Monday, March 12, 2012

multiple text files mining

hey everbody,

i'm absolutely new to any sort of data management

here it goes: suppose we store 100 .txt or .doc files in sql server and we want that none of the files data should match more than 60%: the question which arises are

1. how do we store files in ms-sql (binary format or normal text)?

2. how do we match the files?

3. what code we write in c# for this purpose?

4. has this nething to do with pattern recognition?

My request to all new n active experienced user's to participate because Plzzzzz help me?

1.I should use a SSIS solution using "Import Column transform" to get the files and store in a column with varbinary(max) data type; if you want to store only text in a column you can use varchar(max) data type (you can store maximum 2 GB)

2.Using SSIS solution I told there is a way to matching file (use "for each loop container")

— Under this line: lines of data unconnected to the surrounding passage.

-- ==== Sys2Proof/Machine/Hart.lean ====
section
/-! DEFINITION. HART on the loop outputs (spec/08, R271–R278): requests, responses, repetitions and the cyclic
command 3 poll. -/

namespace Sys2Proof.Machine

/-- The time of `k` characters in ns (11 bits at 1,200 bit/s), rounded down. -/
def hartChars (k : Nat) : Nat := k * 27500000 / 3

/-- The address field of a channel's requests (R273). -/
def Lane.hartAddr (l : Lane) (n : Nat) : List Byte :=
  let m : Byte := if l.on (AO_CFG n) AO_CFG_MASTER then 0x80#8 else 0#8
  if l.on (HRT_CFG n) HRT_CFG_LONG then
    ((l.bufByte (HRT_ADDRA n) 0 &&& 0x3F#8) ||| m) :: [1, 2, 3].map (l.bufByte (HRT_ADDRA n)) ++ [l.bufByte (HRT_ADDRB n) 0]
  else [BitVec.ofNat 8 (l.fld (HRT_CFG n) HRT_CFG_SADDR) ||| m]

/-- The exclusive-or of bytes. -/
def xorAll (bs : List Byte) : Byte := bs.foldl (· ^^^ ·) 0#8

/-- A request from the delimiter to the check byte (R273); `body`: command byte, byte count, data. -/
def Lane.hartReq (l : Lane) (n : Nat) (body : List Byte) : List Byte :=
  let f := (if l.on (HRT_CFG n) HRT_CFG_LONG then 0x82#8 else 0x02#8) :: l.hartAddr n ++ body
  f ++ [xorAll f]

/-- The channel may start a transaction: modem in use, mode on, not off. -/
def Lane.hartReady (l : Lane) (n : Nat) : Bool :=
  l.on (AO_CFG n) AO_CFG_HART_EN && l.aoMode n != 0 && !l.on (AO_ST n) AO_ST_TOFF && !l.on (AO_ST n) AO_ST_TLATCH

/-- The transaction that is to start: a repetition, the host's, or a due poll (R276, R278). -/
def Lane.hartNext (l : Lane) (n : Nat) : Option HartTx :=
  let w := l.hart n
  let mk (body : List Byte) (poll : Bool) : HartTx :=
    { req := l.hartReq n body, poll := poll, left := l.fld (HRT_CFG n) HRT_CFG_RETRY, live := false, endAt := 0,
      deferred := if poll then w.defPoll else w.defHost }
  match w.cur with
  | some t => if t.live then none else some t
  | none => match w.hostQ with
    | some b => some (mk b false)
    | none => if w.pollDue then some (mk [3#8, 0#8] true) else none

/-- A transaction starts at boundary `g` (R275). -/
def Lane.hartGo (g : Nat) (l : Lane) (n : Nat) (t : HartTx) : Lane :=
  let w := l.hart n
  let len := l.fld (HRT_CFG n) HRT_CFG_PRE + t.req.length
  let fresh := w.cur.isNone
  let t := { t with live := true, endAt := g + hartChars len }
  let w := { w with cur := some t, quietFrom := t.endAt }
  let w := if !fresh then w else if t.poll then { w with pollDue := false, defPoll := false } else { w with hostQ := none, defHost := false }
  let l := (l.setHart n w).wr (HRT_ST n) (HRT_ST_TSTAT.put 2 (HRT_ST_POLL_RUN.put t.poll.toNat (l.rd (HRT_ST n))))
  l.setB (AO_ST n) AO_ST_HART_BUSY true

/-- Another master's carrier delays a start: DEFER counts once per transaction (R275). -/
def Lane.hartDefer (l : Lane) (n : Nat) (t : HartTx) : Lane :=
  let w := l.hart n
  if t.deferred then l else
  let w := match w.cur with
    | some c => { w with cur := some { c with deferred := true } }
    | none => if t.poll then { w with defPoll := true } else { w with defHost := true }
  (l.setHart n w).bump (HRT_CNT n) HRT_CNT_DEFER

/-- The start of a transaction at boundary `g`; `carrier`: another master's carrier was on the line within the last 2
characters. None starts in a hold or with AOUT off (`stop`), nor while class C2 is reduced (R625). -/
def Lane.hartStart (stop : Bool) (g n : Nat) (carrier : Bool) (l : Lane) : Lane :=
  match l.hartNext n with
  | none => l
  | some t =>
    if stop || !l.hartReady n || ((l.hart n).cur.isNone && l.on PWR_LST PWR_LST_C2RED) then l
    else if carrier then l.hartDefer n t
    else if (l.hart n).quietFrom != 0 && 3 * g < 3 * (l.hart n).quietFrom + 55000000 then l
    else l.hartGo g n t

/-- The end of the running transaction with TSTAT `st` (R276). -/
def Lane.hartEnd (l : Lane) (n st : Nat) : Lane :=
  let w := l.hart n
  let busy := w.hostQ.isSome
  let l := l.setHart n { w with cur := none }
  let l := l.wr (HRT_ST n) (HRT_ST_TSTAT.put st (HRT_ST_POLL_RUN.put 0 (l.rd (HRT_ST n))))
  ((l.setB (AO_ST n) AO_ST_HART_BUSY busy).setB (AO_ST n) AO_ST_HART_ERR (st != 3)).ev (evHart n)

/-- An attempt ends without an accepted response: repetition, or the end of the transaction (R276). `err`: a frame came
and failed R274. -/
def Lane.hartFail (l : Lane) (n : Nat) (t : HartTx) (err : Bool) : Lane :=
  if 0 < t.left then l.setHart n { l.hart n with cur := some { t with live := false, left := t.left - 1 } }
  else
    let l := if t.poll then l.hartBadPoll n else l
    if err then (l.bump (HRT_CNT n) HRT_CNT_ERR).hartEnd n 5 else (l.bump (HRT_CNT n) HRT_CNT_TMO).hartEnd n 4

/-- The length of the address field in a frame with this delimiter. -/
def hartAddrLen (d : Byte) : Nat := if d.toNat < 128 then 1 else 5

/-- A received frame is the response to the request (R274): the body (command, byte count, data). -/
def hartMatch (req : List Byte) (r : HartRx) (long : Bool) : Option (List Byte) :=
  let al := if long then 5 else 1
  let body := (r.data.drop (1 + al)).take (r.data.length - 2 - al)
  let cnt := (body.getD 1 0#8).toNat
  if 2 ≤ r.pre && r.parity && r.data.head? == some (if long then 0x86#8 else 0x06#8)
    && (r.data.drop 1).take al == (req.drop 1).take al && body.head? == req[1 + al]?
    && cnt ≤ 64 && body.length == cnt + 2 && r.data.length == al + cnt + 4 && xorAll r.data == 0#8
  then some body else none

/-- A 32-bit big-endian value from byte `i` of a list. -/
def be32 (bs : List Byte) (i : Nat) : Word :=
  (bs.getD i 0#8 ++ bs.getD (i + 1) 0#8 ++ bs.getD (i + 2) 0#8 ++ bs.getD (i + 3) 0#8 : BitVec 32)

/-- A word of four bytes of a list, least significant first. -/
def le32 (bs : List Byte) (i : Nat) : Word :=
  (bs.getD (i + 3) 0#8 ++ bs.getD (i + 2) 0#8 ++ bs.getD (i + 1) 0#8 ++ bs.getD i 0#8 : BitVec 32)

/-- A DONE poll (R278). -/
def Lane.hartPolled (g : Nat) (l : Lane) (n : Nat) (body : List Byte) : Lane :=
  let data := body.drop 2
  let st := HRT_ST_RCODE.put (data.getD 0 0#8).toNat (HRT_ST_DSTAT.put (data.getD 1 0#8).toNat (l.rd (HRT_ST n)))
  let l := (l.wr (HRT_ST n) (HRT_ST_PV_VALID.put 1 st)).setHart n { l.hart n with badPolls := 0 }
  if data.getD 0 0#8 == 0#8 && 11 ≤ data.length then
    let l := (l.wr (HRT_CUR n) (be32 data 2)).wr (HRT_PV n) (be32 data 7)
    (l.wr (HRT_UNIT n) (HRT_UNIT_UNIT.put (data.getD 6 0#8).toNat 0#32)).setHart n { l.hart n with ageFrom := g }
  else l

/-- A received frame in phase 3 of the epoch whose cut holds it (R274, R277). -/
def Lane.hartTake (g : Nat) (l : Lane) (r : HartRx) : Lane :=
  let n := r.ch
  let d := (r.data.headD 0#8).toNat
  let l := l.setHart n { l.hart n with quietFrom := r.eof }
  if d = 0x01 ∨ d = 0x81 then l.bump (HRT_CNT n) HRT_CNT_BURST
  else if d = 0x02 ∨ d = 0x82 then l
  else match (l.hart n).cur with
    | none => l
    | some t =>
      if !t.live then l else
      match hartMatch t.req r (l.on (HRT_CFG n) HRT_CFG_LONG) with
      | none => l.hartFail n t true
      | some body =>
        let img := r.data.headD 0#8 :: body
        let l := (upTo 17).foldl (fun l w => l.wr (HRT_RX n w) (le32 img (4 * w))) l
        (if t.poll then l.hartPolled g n body else l).hartEnd n 3

/-- No response carrier within RSPTO characters at instant `w` (R276). -/
def Lane.hartTimeout (w n : Nat) (l : Lane) : Lane :=
  match (l.hart n).cur with
  | some t => if t.live && t.endAt + hartChars (l.fld (HRT_CFG n) HRT_CFG_RSPTO) ≤ w then l.hartFail n t false else l
  | none => l

/-- A poll falls due at boundary `g` (R278). -/
def Lane.hartPollAt (l : Lane) (g n : Nat) : Bool :=
  l.on (HRT_CFG n) HRT_CFG_POLL_EN && g % (l.fld (HRT_CFG n) HRT_CFG_POLLP * 1000000000) == 0
/-- A poll that falls due while C4 is shed is skipped (R625); one that falls due replaces one that has not started. -/
def Lane.hartDue (g : Nat) (l : Lane) (n : Nat) : Lane :=
  let w := l.hart n
  if l.hartPollAt g n && w.pollAt != g then
    let due := !l.on PWR_LST PWR_LST_C4SHED
    l.setHart n { w with pollDue := w.pollDue || due, defPoll := w.defPoll && !due, pollAt := g } else l

/-- AGE counts seconds since the newest poll update (R278). -/
def Lane.hartAge (g : Nat) (l : Lane) (n : Nat) : Lane :=
  if g != (l.hart n).ageFrom && (g - (l.hart n).ageFrom) % 1000000000 == 0 then l.bump (HRT_UNIT n) HRT_UNIT_AGE else l

/-- HART at firing: no transaction, PV_VALID clear (R278). -/
def Lane.hartFire (l : Lane) (n : Nat) : Lane :=
  ((l.hartAbort n).setHart n {}).setB (HRT_ST n) HRT_ST_PV_VALID false

/-! ### Meanings -/

/-- HART_TRANSACTION_START (R275): at the newest boundary; `carrier`: another master's carrier was detected within the
last 2 characters. -/
def execHartTransactionStart (ch : Fin 24) (carrier : Bool) (s : State) : Res :=
  .next (s.both (Lane.hartStart (s.sh.hold || s.sh.aoutOn.isNone) s.sh.gt ch carrier))
/-- HART_RESPONSE_RECEIVED (R274, R277): a frame ends `t` ns after the newest boundary; it enters the cut of the next
boundary of the lanes that their link reaches (R21). -/
def execHartResponseReceived (ch : Fin 24) (pre : Nat) (data : List Byte) (parity : Bool) (t : Nat) (s : State) : Res :=
  let r : HartRx := { ch := ch, pre := pre, data := data, parity := parity, eof := s.sh.gt + t }
  .next (s.taking (fun l => if l.aoLost then l else { l with cut := { l.cut with hart := l.cut.hart ++ [r] } }))
/-- HART_RESPONSE_TIMEOUT (R276): `t` ns after the newest boundary. -/
def execHartResponseTimeout (ch : Fin 24) (t : Nat) (s : State) : Res := .next (s.both (Lane.hartTimeout (s.sh.gt + t) ch))
/-- HART_POLL_DUE (R278). -/
def execHartPollDue (ch : Fin 24) (s : State) : Res := .next (s.both (Lane.hartDue s.sh.gt · ch))

end Sys2Proof.Machine
end

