-- ==== Sys2Proof/Machine/Can.lean ====
section
/-! DEFINITION. The CAN FD controllers and frame units (spec/12, R372–R406): frame reports in the cut, receive buffers
and locks, transmit outcomes, errors, restricted operation, collisions, bit-rate detection, and the CAN commands. Buses
count from 0; records name them 1 and 2. -/

namespace Sys2Proof.Machine

def Lane.can (l : Lane) (b : Nat) : CanWork := l.cans.at {} b
def Lane.setCan (l : Lane) (b : Nat) (w : CanWork) : Lane := { l with cans := l.cans.upd {} b w }
def Shared.can (h : Shared) (b : Nat) : CanHw := h.cans.at {} b
def Shared.setCan (h : Shared) (b : Nat) (w : CanHw) : Shared := { h with cans := h.cans.upd {} b w }

/-- A bus number by its index. -/
def busOf (b : Nat) : Bus := if b = 0 then .one else .two

/-! ### Frames (R382, R383) -/

/-- The byte count of a DLC (R383). -/
def dlcBytes (fdf : Bool) (dlc : Nat) : Nat :=
  if dlc ≤ 8 then dlc else if !fdf then 8 else [12, 16, 20, 24, 32, 48, 64].getD (dlc - 9) 64
/-- The data bytes of a frame, as many as its DLC says. -/
def frameBytes (f : CanFrame) : List Byte :=
  let n := dlcBytes f.fdf f.dlc.toNat
  (f.data ++ List.replicate 64 0#8).take n
/-- The last valid word of a buffer that holds `n` data bytes (R383). -/
def lastWord (n : Nat) : Nat := 1 + (n + 3) / 4
/-- The 18 words of a buffer that holds a frame (R382). -/
def frameWords (f : CanFrame) : List Word :=
  let d := frameBytes f ++ List.replicate 64 0#8
  w32 (f.id.toNat + 2 ^ 29 * b2n f.ide + 2 ^ 30 * b2n f.rtr)
    :: w32 (f.dlc.toNat + 16 * b2n f.fdf + 32 * b2n f.brs + 64 * b2n f.esi)
    :: (upTo 16).map (fun i => w32 (leNat ((d.drop (4 * i)).take 4)))
/-- The identifier with IDE in bit 29, as records show it. -/
def frameIdWord (f : CanFrame) : Word := w32 (f.id.toNat + 2 ^ 29 * b2n f.ide)

/-! ### Host view of the buffers (R384–R387) -/

/-- A bit of CAN_NEWw or CAN_TXFw follows the buffer status. -/
def Lane.canBits (l : Lane) (b m : Nat) : Lane :=
  let st := l.rd (CAN_BST b m)
  let put (k : Nat) (v : Bool) (l : Lane) : Lane :=
    l.wr k (if v then l.rd k ||| (1#32 <<< (m % 32)) else l.rd k &&& ~~~(1#32 <<< (m % 32)))
  put (CAN_TXF b (m / 32)) (CAN_BST_TXF.on st) (put (CAN_NEW b (m / 32)) (CAN_BST_NEW.on st) l)
/-- The status word of a buffer replaced. -/
def Lane.setBst (l : Lane) (b m : Nat) (st : Word) : Lane := (l.wr (CAN_BST b m) st).canBits b m

/-- The start-of-frame stamp of a buffer. -/
def Lane.canStamp (l : Lane) (b m sof : Nat) : Lane :=
  (l.wr (CAN_TSLO b m) (w32 sof)).wr (CAN_TSHI b m) (w32 (sof / 2 ^ 32))

/-- A frame is placed in a receive buffer. -/
def Lane.canPlace (l : Lane) (b m : Nat) (x : CanIn) : Lane :=
  let l := (upTo 18).foldl (fun l i => l.wr (CAN_BW b m i) ((frameWords x.rep.frame).getD i 0#32)) l
  l.canStamp b m x.sof

/-- A received frame reaches receive buffer `m` (R387). -/
def Lane.canStore (l : Lane) (b m : Nat) (x : CanIn) : Lane :=
  let st := l.rd (CAN_BST b m)
  if CAN_BST_LOCK.on st then
    let w := l.can b
    let l := l.setCan b { w with pend := w.pend.filter (fun p => p.1 != m) ++ [(m, x)] }
    l.setBst b m (CAN_BST_PEND.put 1 (if CAN_BST_PEND.on st then CAN_BST_OVR.put 1 st else st))
  else
    let st' := CAN_BST_NEW.put 1 (if CAN_BST_NEW.on st then CAN_BST_OVR.put 1 st else st)
    (l.canPlace b m x).setBst b m st'

/-- The lowest-numbered receive buffer that matches a frame (R384). -/
def Lane.canMatch (l : Lane) (b : Nat) (f : CanFrame) : Option Nat :=
  (upTo 128).find? (fun m =>
    let c := l.rd (CAN_BCFG b m)
    CAN_BCFG_EN.on c && !CAN_BCFG_DIR.on c && CAN_BCFG_IDE.on c == f.ide
      && ((w32 f.id.toNat ^^^ l.rd (CAN_BID b m)) &&& l.rd (CAN_BMASK b m) &&& 0x1FFFFFFF#32) == 0#32)

/-- A frame received without error: the buffer it is stored in, counters and event (R384, R547). -/
def Lane.canReceive (l : Lane) (b : Nat) (x : CanIn) : Lane :=
  match l.canMatch b x.rep.frame with
  | none => l.bump (CAN_RXCNT b) CAN_RXCNT_NOMATCH
  | some m =>
    let l := (l.wrap (CAN_RXCNT b) CAN_RXCNT_STORED).canStore b m x
    if l.on (CAN_BCFG b m) CAN_BCFG_RXEV then l.ev (evCanRx b (m / 8)) else l

/-! ### Transmissions (R389–R391) -/

/-- The transmit buffer is owned by the schedule, or by host software. -/
def Lane.schedOwned (l : Lane) (b m : Nat) : Bool :=
  let c := l.rd (CAN_BCFG b m)
  CAN_BCFG_EN.on c && CAN_BCFG_DIR.on c && !CAN_BCFG_OWNER.on c
def Lane.hostOwned (l : Lane) (b m : Nat) : Bool :=
  let c := l.rd (CAN_BCFG b m)
  CAN_BCFG_EN.on c && CAN_BCFG_DIR.on c && CAN_BCFG_OWNER.on c

/-- The identifier a transmit buffer sends, with IDE in bit 29. -/
def Lane.txId (l : Lane) (b m : Nat) : Word :=
  w32 (l.fld (CAN_BID b m) CAN_BID_VALUE + 2 ^ 29 * l.fld (CAN_BCFG b m) CAN_BCFG_IDE)

/-- A transmission fails for good: TXF with its cause, record and event (R390). -/
def Lane.txFail (l : Lane) (b m cause time : Nat) : Lane :=
  let st := CAN_BST_TXP.put 0 (CAN_BST_TXF.put 1 (CAN_BST_CAUSE.put cause (l.rd (CAN_BST b m))))
  ((l.setBst b m st).record 0x0906 time (w32 (b + 1)) (w32 m) (w32 cause) (l.txId b m)).ev (evTxFail b)

/-- A slot that could not be sent (cause NOT_SENT). -/
def Lane.notSent (l : Lane) (b m time : Nat) : Lane := (l.bump (SCH_ST b) SCH_ST_NOTSENT).txFail b m 6 time

/-- The report of a transmission from buffer `m` (R390, R404); a report of a repetition counts in RETRY (R376). A frame that fails
during a hold is not repeated in it; its request stays pending and is repeated after it (R391; DEDUCED, log 87). -/
def Lane.canSent (l : Lane) (b m : Nat) (x : CanIn) : Lane :=
  let l := l.canStamp b m x.sof
  let w := l.can b
  let cancelled := w.cancel == some m
  let l := if w.tried.contains m then l.bump (CAN_BST b m) CAN_BST_RETRY else l
  let st := l.rd (CAN_BST b m)
  let again := !x.rep.ok && !cancelled && l.hostOwned b m && !l.on (CAN_BCFG b m) CAN_BCFG_ONESHOT
  let tried := w.tried.filter (· != m) ++ (if again then [m] else [])
  let l := l.setCan b { w with cancel := if cancelled then none else w.cancel, tried := tried }
  if x.rep.ok then l.setBst b m (CAN_BST_TXP.put 0 (CAN_BST_TXF.put 0 st))
  else
    let l := l.bump (CAN_CNT b) CAN_CNT_TXFAILS
    if cancelled then l.txFail b m 7 x.sof
    else if !again then l.txFail b m x.rep.cause.toNat x.sof
    else l.setBst b m (CAN_BST_TXF.put 1 (CAN_BST_CAUSE.put x.rep.cause.toNat st))

/-- A frame the node formed itself, the one being sent, has succeeded: it is offered no more, and its report waits for the cut. -/
def Lane.ownMark (b : Nat) (l : Lane) : Lane :=
  let w := l.can b
  l.setCan b { w with own := match w.own with
    | f :: fs => { f with sent := true } :: fs
    | [] => [] }

/-- The report of a frame the node formed itself in the cut: the first one sent is gone once it has succeeded. -/
def Lane.ownSent (l : Lane) (b : Nat) (ok : Bool) : Lane :=
  let w := l.can b
  if ok then
    let l := l.setCan b { w with own := (w.own.reverse.eraseP (·.sent)).reverse }
    if (w.own.reverse.find? (·.sent)).any (fun f => f.kind == 0) then l.wrap EVT_CNPST EVT_CNPST_SENT else l
  else l.bump (CAN_CNT b) CAN_CNT_TXFAILS

/-! ### Errors (R393–R400) -/

/-- The error state that TEC and REC give (R393): 0 active, 1 passive, 2 bus-off. -/
def errState (tec rxc : Nat) : Nat := if 255 < tec then 2 else if 127 < tec || 127 < rxc then 1 else 0

/-- TEC after a report (R393, R394), as ISO 11898-1 counts it (log 103). -/
def tecAfter (f : FrameRep) (tec rxc : Nat) : Nat :=
  if f.tx.isNone || 255 < tec then tec
  else if f.ok then tec - 1
  else if f.cause == 1#3 || (f.quiet && (f.cause == 4#3 || (f.cause == 3#3 && errState tec rxc = 1))) then tec
  else min 511 (tec + 8 * (1 + f.steps.toNat))
/-- REC after a frame received without error: it falls by 1, or from above 127 to a value between 119 and 127 (log 103). -/
def recFall (rxc : Nat) : Nat := if 127 < rxc then 119 + Config.recBack.val else rxc - 1
/-- REC after a report (R393); in restricted operation a received frame in error leaves it unchanged (R398). -/
def rxcAfter (f : FrameRep) (restr : Bool) (tec rxc : Nat) : Nat :=
  if f.tx.isSome || 255 < tec then rxc
  else if f.ok then recFall rxc
  else if restr then rxc else min 255 (rxc + 1 + 8 * f.steps.toNat)
/-- The lone-error flag (R396): the controller with output authority found an error that the other lane's did not. A lost arbitration is
none, nor is a missing acknowledgement, which only a transmitter looks for (log 104). -/
def loneError (f : FrameRep) : Bool :=
  !f.ok && !f.peerErr && f.cause != 1#3 && !(f.tx.isSome && f.cause == 3#3)

/-- The error state of the controller with output authority (R393, R402). -/
def Lane.canState (l : Lane) (b time tec recv : Nat) : Lane :=
  let est := errState tec recv
  let old := l.fld (CAN_STAT b) CAN_STAT_ESTATE
  let l := l.setF (CAN_STAT b) CAN_STAT_ESTATE est
  let l := l.wr (CAN_ERRC b) (CAN_ERRC_TEC.put tec (CAN_ERRC_REC.put recv (l.rd (CAN_ERRC b))))
  if old = est then l else
  let l := if est = 2 then l.bump (CAN_CNT b) CAN_CNT_BOFF else l
  (l.record 0x0901 time (w32 (b + 1)) (w32 est) (w32 tec) (w32 recv)).ev (evCanState b)

/-- ALONE follows ACKRUN (R394). -/
def Lane.canAlone (time : Nat) (l : Lane) (b : Nat) : Lane :=
  let n := l.fld (CAN_ERRC b) CAN_ERRC_ACKRUN
  let was := l.on (CAN_STAT b) CAN_STAT_ALONE
  let now := if n = 0 then false else was || 16 ≤ n
  if now = was then l else
  ((l.setB (CAN_STAT b) CAN_STAT_ALONE now).record 0x0903 time (w32 (b + 1)) (w32 (b2n now)) (w32 n) 0#32).ev (evCanState b)

/-- ACKRUN after a report (R394). -/
def Lane.ackRun (l : Lane) (b : Nat) (x : CanIn) : Lane :=
  let l := if x.rep.ok then l.setF (CAN_ERRC b) CAN_ERRC_ACKRUN 0
    else if x.rep.tx.isSome && x.rep.cause == 3#3 then l.bump (CAN_ERRC b) CAN_ERRC_ACKRUN else l
  l.canAlone x.sof b

/-- Restricted operation begins or ends with a cause: 0 lone errors, 1 command, 2 quiet windows, 3 authority (R402). -/
def Lane.canRestrict (l : Lane) (b time cause : Nat) (v : Bool) : Lane :=
  if l.on (CAN_STAT b) CAN_STAT_RESTR == v then l else
  let l := (l.setB (CAN_STAT b) CAN_STAT_RESTR v).setCan b { l.can b with quiet := 0 }
  (l.record 0x0904 time (w32 (b + 1)) (w32 (b2n v)) (w32 cause) 0#32).ev (evCanState b)

/-- A lone error (R396, R397). -/
def Lane.canLone (l : Lane) (b : Nat) (x : CanIn) : Lane :=
  if !(loneError x.rep && l.instep) then l else
  let l := (l.bump (CAN_STAT b) CAN_STAT_LONES).setCan b { l.can b with winLone := true }
  if l.fld (CAN_STAT b) CAN_STAT_LONES = 4 then l.canRestrict b x.sof 0 true else l

/-- The entry of CAN_COLLk for an identifier: the one in use, else the first free one. -/
def Lane.collEntry (l : Lane) (b : Nat) (id : Word) : Option Nat :=
  match (upTo 8).find? (fun k => CAN_COLL_VALID.on (l.rd (CAN_COLL b k)) && (l.rd (CAN_COLL b k) &&& 0x3FFFFFFF#32) == id) with
  | some k => some k
  | none => (upTo 8).find? (fun k => !CAN_COLL_VALID.on (l.rd (CAN_COLL b k)))

/-- A collision (R400). -/
def Lane.canColl (l : Lane) (b : Nat) (x : CanIn) : Lane :=
  if !(x.rep.coll && x.rep.tx.isSome && !x.rep.ok && x.rep.cause == 2#3) then l else
  let id := frameIdWord x.rep.frame
  let l := l.setB (CAN_STAT b) CAN_STAT_COLL true
  let r := match l.collEntry b id with
    | some k =>
      let l := (l.wr (CAN_COLL b k) (id ||| 0x80000000#32)).bump (CAN_COLLC b k) CAN_COLLC_COUNT
      (l, l.fld (CAN_COLLC b k) CAN_COLLC_COUNT)
    | none => (l.bump (CAN_CNT b) CAN_CNT_COLL_OVF, l.fld (CAN_CNT b) CAN_CNT_COLL_OVF + 1)
  (r.1.record 0x0905 x.sof (w32 (b + 1)) id (w32 r.2) 0#32).ev (evCollision b)

/-! ### Reports in the cut (R376) -/

/-- One report in phase 3; references and slots are taken in their own chapter. -/
def Lane.canReport (b : Nat) (l : Lane) (x : CanIn) : Lane :=
  let l := l.canState b x.sof x.tec x.rxc
  let l := (l.ackRun b x).canLone b x
  let l := l.canColl b x
  match x.rep.tx with
  | none => if x.rep.ok then l.canReceive b x else l
  | some (.buf m) => l.canSent b m x
  | some .own => l.ownSent b x.rep.ok
  | some .ref => l

/-- A completed bus-off recovery enters the cut (R395, R402). -/
def Lane.canRecovered (b g : Nat) (l : Lane) : Lane :=
  if l.fld (CAN_STAT b) CAN_STAT_ESTATE != 2 then l else
  let l := l.canState b g 0 0
  l.record 0x0902 g (w32 (b + 1)) (w32 (l.fld (CAN_CNT b) CAN_CNT_BOFF)) 0#32 0#32

/-- The lanes adopt detected rates; `g`: the start of the frame that decided (R381, R402). -/
def Lane.canAdopt (b g nrate drate : Nat) (l : Lane) : Lane :=
  let st := CAN_STAT_DETECT.put 0 (CAN_STAT_NRATE_IN.put nrate (CAN_STAT_DRATE_IN.put drate (l.rd (CAN_STAT b))))
  let l := (l.wr (CAN_STAT b) st).setCan b { l.can b with normalDue := true }
  (l.record 0x0907 g (w32 (b + 1)) (w32 nrate) (w32 drate) 0#32).ev (evCanState b)

/-- A lone-error window starts at boundary `g` (R397, R399). -/
def Lane.loneWindow (b g : Nat) (l : Lane) : Lane :=
  let w := l.can b
  if g % 1000000000 != 0 || w.winAt == g then l else
  let q := if w.winLone then 0 else w.quiet + 1
  let l := (l.setF (CAN_STAT b) CAN_STAT_LONES 0).setCan b { w with winAt := g, winLone := false, quiet := q }
  if l.instep && 10 ≤ q && l.on (CAN_STAT b) CAN_STAT_RESTR then l.canRestrict b g 2 false else l

/-- A flag of a lane as it stood at the end of the epoch before. -/
def Lane.onEnd (l : Lane) (k : Nat) (f : Fld) : Bool := f.on (RegFile.rd l.endRegs k)
/-- One-shot requests of host software that fell due while detection ran, in the epoch that has ended, fail (R381); `due`: it had a window
for them. -/
def Lane.detFail (b g : Nat) (due : Bool) (l : Lane) : Lane :=
  if !(due && l.onEnd (CAN_STAT b) CAN_STAT_DETECT) then l else
  (upTo 128).foldl (fun l m =>
    if l.hostOwned b m && l.on (CAN_BCFG b m) CAN_BCFG_ONESHOT && l.onEnd (CAN_BST b m) CAN_BST_TXP && l.on (CAN_BST b m) CAN_BST_TXP
    then l.txFail b m 6 g else l) l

3.For my ideea you don't to do that; you can run periodically the package created with SSIS in a job , depends on your business logic

4.Study the tutorial from here if you want create a text mining project. The ideea if you want to know let say the frequence of the terms /phrases, extracting clustering terms/concepts from the docs.

|||

does SSIS have a readymade package to compare mulitple files? if yes how does one go about it? thanx man !!!

|||

what did ou mean "compare multiple files"?

using for each loop container ou can select *.txt or *.doc files or have a special name.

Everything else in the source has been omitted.